The LPP data also suggest that participants implicitly perceived natural scenes as more pleasant than built scenes. The LPP is often used to examine perceived pleasantness; negatively valenced stimuli have greater positive amplitude for this ERP component than pleasant stimuli. Overall, this study suggests that, both on a behavioural and neural level, viewing natural environments may hold greater restorative potential than viewing built environments.
Conclusion
ART offers insight into the burden and restoration of attentional abilities. Research such as Dr Jordan’s has begun to provide underpinning neurological evidence for this theory, using ERPs. Decision-making is a complex phenomenon requiring extensive neural activity, particularly in the domain of attention. To reduce the burden, people often take ‘short cuts’, using heuristics such as implicit categorisation, stereotyping and impulsive decision-making. Natural environments may offer the opportunity for improving human decision-making based on their behavioural and neurological restorative effects. Attention can be extended or restored through fascination, extent, coherence, being away, and compatibility, reducing the mental energy required for decisions.

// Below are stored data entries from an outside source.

/-- The same for reservations that an `sc` in the network uses. -/
def breakNet (ts : Tab Req) (sys : Bool) (lo hi : Nat) : Tab Req :=
  if ts.all fun e => e.2.resv.isNone then ts else
  ts.map fun e => match e.2.resv with
    | some r => if r.sys == sys && decide (lo ≤ r.gran ∧ r.gran ≤ hi) then (e.1, { e.2 with resv := some { r with broken := true } }) else e
    | none => e

/-- Granules wholly covered by a write. -/
def fullGrans (a n : Nat) : List Nat :=
  (List.range (n / 32 + 1)).map (fun i => (a + 31) / 32 + i) |>.filter fun g => decide (a ≤ 32 * g ∧ 32 * g + 32 ≤ a + n)

def delAll {α : Type} (t : Tab α) : List Nat → Tab α
  | [] => t
  | k :: ks => delAll (del t k) ks

/-! ## Injected errors (R406, R412) -/

/-- Whether an array at a place is what an injection armed on core `k`, or through the host's copy of die `k - 1024`, names. The place is a
core, a cluster for array 2, a die for arrays 3, 8 and 9. -/
def armPlace (array k place : Nat) : Bool :=
  if 1024 ≤ k then
    (if array = 2 then place / 32 else if array = 3 ∨ array = 8 ∨ array = 9 then place else if array = 10 then k - 1024 else place / 128) == k - 1024
  else (if array = 2 then clKey k else if array = 3 ∨ array = 8 ∨ array = 9 then dieOf k else if array = 10 then place else k) == place

/-- Bytes of a word of an array: what its error-correction bits cover (R257, R406). Spawn memory by the record, the directory by the entry;
an address of a TLB is the number of an entry (log 11). -/
def arrWord : Nat → Nat
  | 2 | 6 => 16
  | 3 | 8 | 9 | 10 => 32
  | 5 => 8
  | 7 => 1
  | _ => 4

/-- The word of an array that holds an address meets a range. -/
def wordMeets (array addr a n : Nat) : Bool :=
  decide (a < addr / arrWord array * arrWord array + arrWord array ∧ addr / arrWord array * arrWord array < a + n)
/-- It lies in a range. -/
def wordWithin (array addr a n : Nat) : Bool :=
  decide (a ≤ addr / arrWord array * arrWord array ∧ addr / arrWord array * arrWord array + arrWord array ≤ a + n)

def State.armAddr (s : State) (k : Nat) : Nat := (s.csr k 0x38B).toNat + 2 ^ 32 * (s.csr k 0x38C).toNat

/-- The registers whose armed injection a write to `[a, a + n)` of an array meets. -/
def State.armed? (s : State) (array place a n : Nat) : Option Nat :=
  (s.csrs.find? fun e => decide (e.1 % 4096 = 0x38D) && e.2.getLsbD 0 && bits e.2.toNat 2 1 != 3 &&
    (s.csr (e.1 / 4096) 0x38A).toNat % 16 == array && armPlace array (e.1 / 4096) place && wordMeets array (s.armAddr (e.1 / 4096)) a n).map (·.1 / 4096)

/-- An uncorrectable error stands in a range of an array. -/
def State.ueIn (s : State) (array place a n : Nat) : Bool :=
  s.latent.any fun r => r.mode != 0 && r.array == array && r.core == place && wordMeets array r.addr a n
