/-- An earlier request of the floe to the same bytes has not been performed: the home answers this access after it (R178). -/
def Ctx.homeBehind (c : Ctx) (p : Place) (n : Nat) : Bool :=
  c.s.net.any fun e => e.2.ofFloe c.k c.f && !e.2.performed && e.2.place.sys == p.sys && runsMeet (e.2.place.pa, e.2.n) (p.pa, n)

/-- Check 4 of R176 (translation); for `data`, check 5 (tags) and the race check on watched pages (R289, R329), both made as their home
stands once the floe's earlier accesses to the bytes are performed. -/
def Ctx.checkHome (c : Ctx) (qs : List GReq) (n : Nat) (write data : Bool) (m : Mark) : Except Res (State × List GAcc) :=
  let ts := qs.map fun q => (q, c.s.xlat c.core c.g.ctx q.va write)
  match xfail c.s c.core c.g.ctx (ts.map fun t => (t.1.lane, t.1.va, t.2)) write with
  | some r => .error r
  | none =>
    let accs : List GAcc := ts.filterMap fun t => match t.2 with
      | .ok leaf size => some ⟨t.1.lane, t.1.ptr, t.1.va, leaf, size⟩
      | _ => none
    let s := accs.foldl (fun s a => s.tlbFill c.core c.g.ctx a.va a.leaf a.size) c.s
    let bad := if data then accs.filter fun a => !s.tagOk c.g.ctx a n else []
    if data && accs.any (fun a => s.asks c.g.ctx a && c.homeBehind a.place n) then .error (.stall s)
    else if bad ≠ [] then .error (trapAt 0x0013 (bad.map fun a => (a.lane, a.va)))
    else
      let w := accs.filter fun a => data && leafWatch a.leaf
      match xfail s c.core c.g.ctx (w.map fun a => (a.lane, shadowVa a.va, s.shadow c.core c.g.ctx a.va)) true with
      | some r => .error r
      | none =>
        let racing := w.filter fun a => !s.raceOk (s.agentOf c.k c.f m) (.glob c.g.ctx a.va) n
        if racing ≠ [] then .error (trapAt 0x0019 (racing.map fun a => (a.lane, a.va)))
        else .ok (s, accs)

/-! ## Scratchpad accesses -/

/-- A scratchpad address as trap records hold it (R176). -/
def padAddr (a : Int) : Nat := wrap a 64

/-- First bytes of the chunks a range touches. -/
def chunksOf (a n : Nat) : List Nat := if n = 0 then [] else (List.range ((a + n - 1) / 256 - a / 256 + 1)).map fun i => (a / 256 + i) * 256

/-- A chunk to fill: map, chunk address, its global address and pointer. -/
structure ChunkReq where
  lane : Nat
  map : Nat
  ctx : Nat
  off : Nat
  va : Nat
  ptr : Nat
deriving DecidableEq, Repr, Inhabited

/-- Invalid chunks of open maps that a range touches (R234). -/
def State.invalidChunks (s : State) (l : Space) (lane pa n : Nat) : List ChunkReq :=
  if s.maps = [] then [] else
  (chunksOf pa n).filterMap fun ch =>
    if s.chunkV l ch then none
    else (s.mapAt l ch).map fun e =>
      let off := ch - (s.shareBase (e.1 / 8) l + e.2.saddr)
      ⟨lane, e.1, (s.grid (s.block (e.1 / 8)).grid).ctx, off, wrap (e.2.ptr.toNat % 2 ^ 48 + off : Nat) 48, e.2.ptr.toNat⟩

/-- A byte of a range lies in a map that may not be written (R234). -/
def State.readOnly (s : State) (l : Space) (pa n : Nat) : Bool :=
  s.maps ≠ [] && (chunksOf pa n).any fun ch => match s.mapAt l ch with
    | some e => !e.2.wr
    | none => false

/-- Begin the fills of chunks that none is in flight for. -/
def State.startFills (s : State) (k fid : Nat) (cs : List ChunkReq) : State :=
  cs.foldl (fun s q => if s.fills.any fun f => f.map == q.map && f.off == q.off then s
    else { s with fills := s.fills ++ [⟨q.map, q.off, q.ctx, k, fid⟩] }) s

/-- R234: map-readonly, then first-touch fills under checks 4 and 5 of R176. Accesses are (lane, trap address, physical address). -/
def Ctx.touch (c : Ctx) (s : State) (l : Space) (accs : List (Nat × Nat × Nat)) (n : Nat) (write : Bool) : Except Res State :=
  let ro := if write then accs.filter fun a => s.readOnly l a.2.2 n else []
  if ro ≠ [] then .error (trapAt 0x0017 (ro.map fun a => (a.1, a.2.1)))
  else
    let cs := accs.flatMap fun a => s.invalidChunks l a.1 a.2.2 n
    if cs = [] then .ok s
    else
      let ts := cs.map fun q => (q, s.xlat c.core q.ctx q.va false)
      match xfail s c.core ((cs.headD default).ctx) (ts.map fun t => (t.1.lane, t.1.va, t.2)) false with
      | some r => .error r
      | none =>
        let bad := ts.filter fun t => match t.2 with
          | .ok leaf size => !s.tagOk t.1.ctx ⟨0, t.1.ptr, t.1.va, leaf, size⟩ 256
          | _ => false
        if bad ≠ [] then .error (trapAt 0x0013 (bad.map fun t => (t.1.lane, t.1.va)))
        else .error (.stall (s.startFills c.k c.f.fid cs))

/-- Watches that an access at the unit level matches: number, lanes, lowest lane's address, ACT (R369). -/
def State.watchHits (s : State) (core : Nat) (accs : List (Nat × Nat × Nat)) (n : Nat) (rd wr : Bool) : List (Nat × List Nat × Nat × Nat) :=
  let ctl := (s.csr core 0x31C).toNat
  if ctl = 0 then [] else
  (List.range 2).filterMap fun i =>
    let w := bits ctl (8 * i + 4) (8 * i)
    let lo := (s.csr core (0x318 + 2 * i)).toNat
    let hi := (s.csr core (0x319 + 2 * i)).toNat
    let hit := accs.filter fun a => decide (a.2.2 % 2 ^ 19 ≤ hi ∧ lo < a.2.2 % 2 ^ 19 + n)
    if bitOf w 0 ∧ (rd ∧ bitOf w 1 ∨ wr ∧ bitOf w 2) ∧ hit ≠ [] then
      some (i, hit.map (·.1), (hit.headD (0, 0, 0)).2.2 % 2 ^ 19, bits w 4 3)
    else none

/-- The watch test of R369: records, and a stop before the instruction. -/
def Ctx.watch (c : Ctx) (s : State) (l : Space) (accs : List (Nat × Nat × Nat)) (n : Nat) (rd wr : Bool) : Except Res State :=
  if l ≠ .unit then .ok s
  else
    let hs := (s.watchHits c.core accs n rd wr).filter fun h => !c.f.watchHits.contains h.1
    if hs = [] then .ok s
    else
      let s := hs.foldl (fun s h => s.traceFloe c.k c.f 5 h.2.2.1 c.f.coord.toNat h.2.1) s
      let s := s.modFloe c.k fun f => { f with watchHits := f.watchHits ++ hs.map (·.1) }
      let a := strongest (hs.map (·.2.2.2))
      if a = 0 then .ok s else .error (.stall (s.actStop c.k c.bk a))

/-- Lanes whose access races (R289). -/
def Ctx.racePad (c : Ctx) (s : State) (l : Space) (accs : List (Nat × Nat × Nat)) (n : Nat) (m : Mark) : Option Res :=
  let ag := s.agentOf c.k ((s.floe? c.k).getD c.f) m
  let bad := accs.filter fun a => !s.raceOk ag (.pad l a.2.2) n
  if bad ≠ [] then some (trapAt 0x0019 (bad.map fun a => (a.1, a.2.1))) else none

/-- Checks 1 and 2 of R176 for scratchpad accesses (R175): alignment to `al`, and wholly inside the share. -/
def Ctx.padRange (c : Ctx) (l : Space) (qs : List (Nat × Int)) (al n : Nat) : Option Res :=
  let odd := qs.filter fun q => decide (q.2 % (al : Int) ≠ 0)
  let out := qs.filter fun q => decide (q.2 < 0 ∨ (c.s.shareSize c.bk l : Int) < q.2 + n)
  if odd ≠ [] then some (trapAt 0x0010 (odd.map fun q => (q.1, padAddr q.2)))
  else if out ≠ [] then some (trapAt 0x0012 (out.map fun q => (q.1, padAddr q.2)))
  else none
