/-- A load that issued with its walk still to end has not completed, and its window is over (R64). -/
def Floe.replays (f : Floe) : Bool := f.pend.any fun p => p.replay && p.left == 0 && !p.ready

/-- The fault unit of a die has room for another pending page (R331). -/
def State.pageRoom (s : State) (die : Nat) : Bool := decide ((s.fpages.filter (·.die == die)).length < 1024)

/-- Whether a floe may take its turn at all. The second of a pair is part of the issue that its first was (R61, R378). -/
def State.mayIssue (s : State) (k : Nat) (f : Floe) : Bool :=
  (f.second == 1 || s.replTurn (s.grid (s.block (f.bkey k)).grid).ctx k) && (s.block (f.bkey k)).stops == [] && f.cmd.isNone && !s.suspended f.fid &&
  !s.asked f.fid && !s.heldByOther k && !f.replays &&
  (match f.wait with
   | .page _ [] _ => s.pageRoom (dieOf (coreOfFloe k))
   | .bar _ _ _ => f.trap.isSome
   | .seg _ | .page _ _ _ => false
   | _ => true)

/-- A trial runs on the core (R381). -/
def State.inTrial (s : State) (core : Nat) : Bool := (s.csr core 0x323).getLsbD 31

/-- A coordinate in the trial's range, which is empty unless its ends name coordinates of one segment (R381). -/
def State.inRange (s : State) (core : Nat) (w : Word) : Bool :=
  let lo := s.csr core 0x321
  let hi := s.csr core 0x322
  coordOk lo && coordOk hi && bits lo.toNat 31 12 == bits hi.toNat 31 12 && decide (lo.toNat ≤ w.toNat ∧ w.toNat ≤ hi.toNat)

/-- R381: count an issue in TRIN or TROUT. -/
def State.trial (s : State) (core : Nat) (w : Word) : State :=
  if s.inTrial core then
    let n := if s.inRange core w then 0x324 else 0x325
    s.setCsr core n (s.csr core n + 1)
  else s

/-- The issue slot counts an issue of a floe at a coordinate (R253); an issue outside a trial's range holds it for D cycles (R381). -/
def State.countSched (s : State) (k fid : Nat) (w : Word) : State :=
  let sc : Sched := lookD {} s.sched (islotOfFloe k)
  let core := coreOfFloe k
  let now := s.clock (dieOf core)
  { s with sched := put s.sched (islotOfFloe k) { sc with
      last := k % 32, lastFid := fid, count := if sc.last = k % 32 ∧ sc.lastFid = fid then sc.count + 1 else 1, issues := sc.issues + 1, lastAt := some now
      holdTo := if s.inTrial core ∧ s.inRange core w = false then now + 1 + bits (s.csr core 0x323).toNat 7 0 else sc.holdTo } }

/-- The floe that issued notes when, and where it was (R253, R361); `f` is the floe as it stood. -/
def State.noteIssue (s : State) (k : Nat) (f : Floe) : State :=
  let now := s.clock (dieOf (coreOfFloe k))
  s.modFloe k fun x => if x.fid = f.fid then { x with lastIssue := now, issued := if f.second = 1 then x.issued else some (now, f.coord) } else x
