-- ==== Sys2Proof/Machine/Copy.lean ====
section
/-! DEFINITION. Tensor copies: box descriptors, the issue checks, the walk, completion and faults (R219 to R232, R441). -/

namespace Sys2Proof.Machine

/-! ## The box descriptor (R219 to R221) -/

def cpW (d i : Nat) : Nat := bits d (32 * i + 31) (32 * i)
def cpMcast (d p : Nat) : Bool := bitOf d (28 + p)
def cpSel (d : Nat) : Nat := bits d 27 24
def cpCmode (d : Nat) : Bool := bitOf d 23
def cpFill (d : Nat) : Nat := bits d 22 21
def cpRed (d : Nat) : Nat := bits d 20 19
def cpFmt (d : Nat) : Nat := bits d 18 15
def cpSwz (d : Nat) : Nat := bits d 14 12
def cpSlvl (d : Nat) : Space := lvlOf (bits d 11 10)
def cpFlvl (d : Nat) : Space := lvlOf (bits d 9 8)
def cpNdim (d : Nat) : Nat := bits d 7 5
def cpE (d : Nat) : Nat := 2 ^ bits d 4 2
def cpDir (d : Nat) : Bool := bitOf d 1
def cpNear (d : Nat) : Nat := cpW d 1
def cpFar (d : Nat) : Nat := bits d 127 64
/-- STR[i]; STR[0] is the element size. -/
def cpStr (d i : Nat) : Int := if i = 0 then cpE d else sext (bits d (64 * (i + 1) + 63) (64 * (i + 1))) 64
def cpExt (d i : Nat) : Nat := cpW d (16 + i)
/-- Box size of a dimension. -/
def cpBox (d i : Nat) : Nat := bits d (8 * (92 + i) + 7) (8 * (92 + i)) + 1
def cpPstr (d : Nat) : Nat := cpW d 25
def cpDims (d : Nat) : List Nat := List.range (cpNdim d)
def cpCount (d : Nat) : Nat := (cpDims d).foldl (fun n i => n * cpBox d i) 1
/-- Offset of the far side's first byte: the VA of a pointer, or the offset in a share. -/
def cpFarBase (d : Nat) : Nat := if cpFlvl d = .glob then cpFar d % 2 ^ 48 else cpFar d % 2 ^ 32

/-- Width of a `cvt` format code (R120). -/
def cvtWidth (c : Nat) : Nat :=
  match c with
  | 0 => 32 | 1 | 2 => 16 | 3 | 4 | 5 | 6 | 7 => 8 | 8 | 9 => 16 | 10 | 11 => 32 | _ => 64

/-- Coordinates of element `n` of a box, dimension 0 first. -/
def boxCoords (d : Nat) : List Nat → Nat → List Nat
  | [], _ => []
  | i :: is, n => n % cpBox d i :: boxCoords d is (n / cpBox d i)

/-- `nearoff` of R221. -/
def nearOff (d n : Nat) : Nat :=
  let e := cpE d
  let b0 := cpBox d 0
  let x := n * e
  if cpSwz d = 5 then n % b0 * cpPstr d + n / b0 * e
  else if cpSwz d = 0 then x
  else
    let m := 2 ^ cpSwz d
    x ^^^ (x / (b0 * e) % m * 16)

/-- Far offset of element `n`, if it lies in the tensor; for a global far side an address modulo 2^48 (R221). -/
def farOff (d : Nat) (orig : List Int) (n : Nat) : Option Int :=
  let cs := boxCoords d (cpDims d) n
  let g (i : Nat) : Int := orig.getD i 0 + cs.getD i 0
  if (cpDims d).all fun i => decide (0 ≤ g i ∧ g i < cpExt d i) then
    let a := (cpDims d).foldl (fun a i => a + g i * cpStr d i) (cpFarBase d : Int)
    some (if cpFlvl d = .glob then (wrap a 48 : Nat) else a)
  else none

/-- The value stored for an element outside the tensor (R221). -/
def fillVal (d : Nat) : Nat :=
  if cpFill d ≠ 1 then 0
  else match cpFmt d with
    | 0 => Fmt.f32.nan | 1 => Fmt.f16.nan | 2 => Fmt.bf16.nan | 3 => Fmt.e4m3.nan | 4 => Fmt.e5m2.nan | _ => 0x30

/-! ## Checks at issue (R222, R225) -/

/-- Receiving blocks: those MCAST names, or the issuing block (R229). -/
def State.cpTargets (s : State) (bk d : Nat) : List Nat :=
  if bits d 31 28 = 0 then [bk] else ((List.range 4).filter (cpMcast d)).filterMap fun p => s.mate bk p

def failD (code : Nat) (ds : List Nat) (bad : Nat → Bool) : Option Nat := (ds.find? bad).map fun i => i * 256 + code
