-- ==== Sys2Proof/Machine/Debug.lean ====
section
/-! DEFINITION. Debug commands, steps, dumps and samples (R361, R363 to R365, R371 to R376, R382, R383, R385). -/

namespace Sys2Proof.Machine

/-! ## Commands (R364, R365) -/

/-! A command's copy of DTGT, DARGLO, DARGHI and DLIM (`arg` 0 to 3), and what it noted when it began (`arg` 4). -/

def Cmd.tctx (x : Cmd) : Nat := bits (x.arg 0) 20 15
def Cmd.tcore (x : Cmd) : Nat := coreKey (bits (x.arg 0) 14 12) (bits (x.arg 0) 11 5)
def Cmd.tblk (x : Cmd) : Nat := blockKey x.tcore (bits (x.arg 0) 4 0)
def Cmd.lim (x : Cmd) : Nat := if x.arg 3 = 0 then 2 ^ 32 - 1 else x.arg 3
def Cmd.begun (x : Cmd) : Bool := decide (4 < x.args.length)

/-- The core that DTGT names exists. -/
def Cmd.coreOk (x : Cmd) : Bool := decide (bits (x.arg 0) 11 5 < Config.coresOf (bits (x.arg 0) 14 12))

/-- The resident block that DTGT names. -/
def State.target (s : State) (x : Cmd) : Option Block :=
  match s.block? x.tblk with
  | some b => if (s.grid b.grid).ctx = x.tctx then some b else none
  | none => none

/-- A command ends: BUSY clears and ERR is written. -/
def State.endDcmd (s : State) (x : Cmd) (err : Nat) (set : Word) : State :=
  (State.dstat { s with cmds := s.cmds.erase x } x.core (BitVec.ofNat 32 (256 * err) ||| set) 0xFF01).releaseCmd x.floe

/-- A command has begun and waits; `n` is what it waits for. -/
def State.beginDcmd (s : State) (x : Cmd) (n : Nat) : State :=
  { s with cmds := s.cmds.map fun y => if y = x then { x with args := x.args ++ [BitVec.ofNat 32 n] } else y }

/-- A block is stopped by a command, a halt or the stop-grid policy, and drained (R371, R383). -/
def State.isStopped (s : State) (bk : Nat) : Bool := (s.block bk).stops.any (· ≠ 5) && s.quiet bk

/-- A command that has begun and cannot end yet (R348, R365, R371). -/
def State.dcmdWaits (s : State) (x : Cmd) : Bool :=
  match x.val.toNat with
  | 1 => x.begun && decide ((s.block x.tblk).uid % 2 ^ 32 = x.arg 4) && (s.block x.tblk).stops.contains 1 && !s.quiet x.tblk
  | 2 => x.begun && (s.grid (x.arg 4)).stopping.isSome
  | 3 => x.begun && s.grids.any fun e => e.2.ctx == x.tctx && e.2.stopping.isSome
  | 7 => s.recalls.contains (x.tctx, x.arg 2 % 2 ^ 16, x.arg 1 % 2 ^ 20, some x.core) && s.inStale x.tctx (x.arg 2 % 2 ^ 16) (x.arg 1 % 2 ^ 20)
  | _ => false

/-- The command of a value of DCMD that moves next: started by a core or through the host's copy of its registers. The two act independently,
so one that waits is passed over (R365). -/
def State.dcmd (s : State) (c : CoreId) (v : Word) : Option Cmd :=
  let mine (x : Cmd) : Bool := x.csr == 0x301 && x.val == v && (x.core == CoreId.key c || x.core == 1024 + CoreId.key c)
  (s.cmds.find? fun x => mine x && !s.dcmdWaits x).or (s.cmds.find? mine)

Understanding neural as well as behavioural changes instantiated by exposure to different environments could ultimately help improve human mental health and sustain the types of environments important for doing so.
Personal Response
What is next for your research?
Most of my research in this domain has so far focused on adults. To really understand any mental health benefits humans may accrue from exposure to natural environments, though, we need to study children as well. Does their behaviour and electrophysiology also change when viewing natural vs built environments? If so, how early in life can such positive change occur? What type of exposure is best—virtual, or real? What amount of exposure is optimal for healthy mental effects of natural environments? There are almost endless remaining questions to address.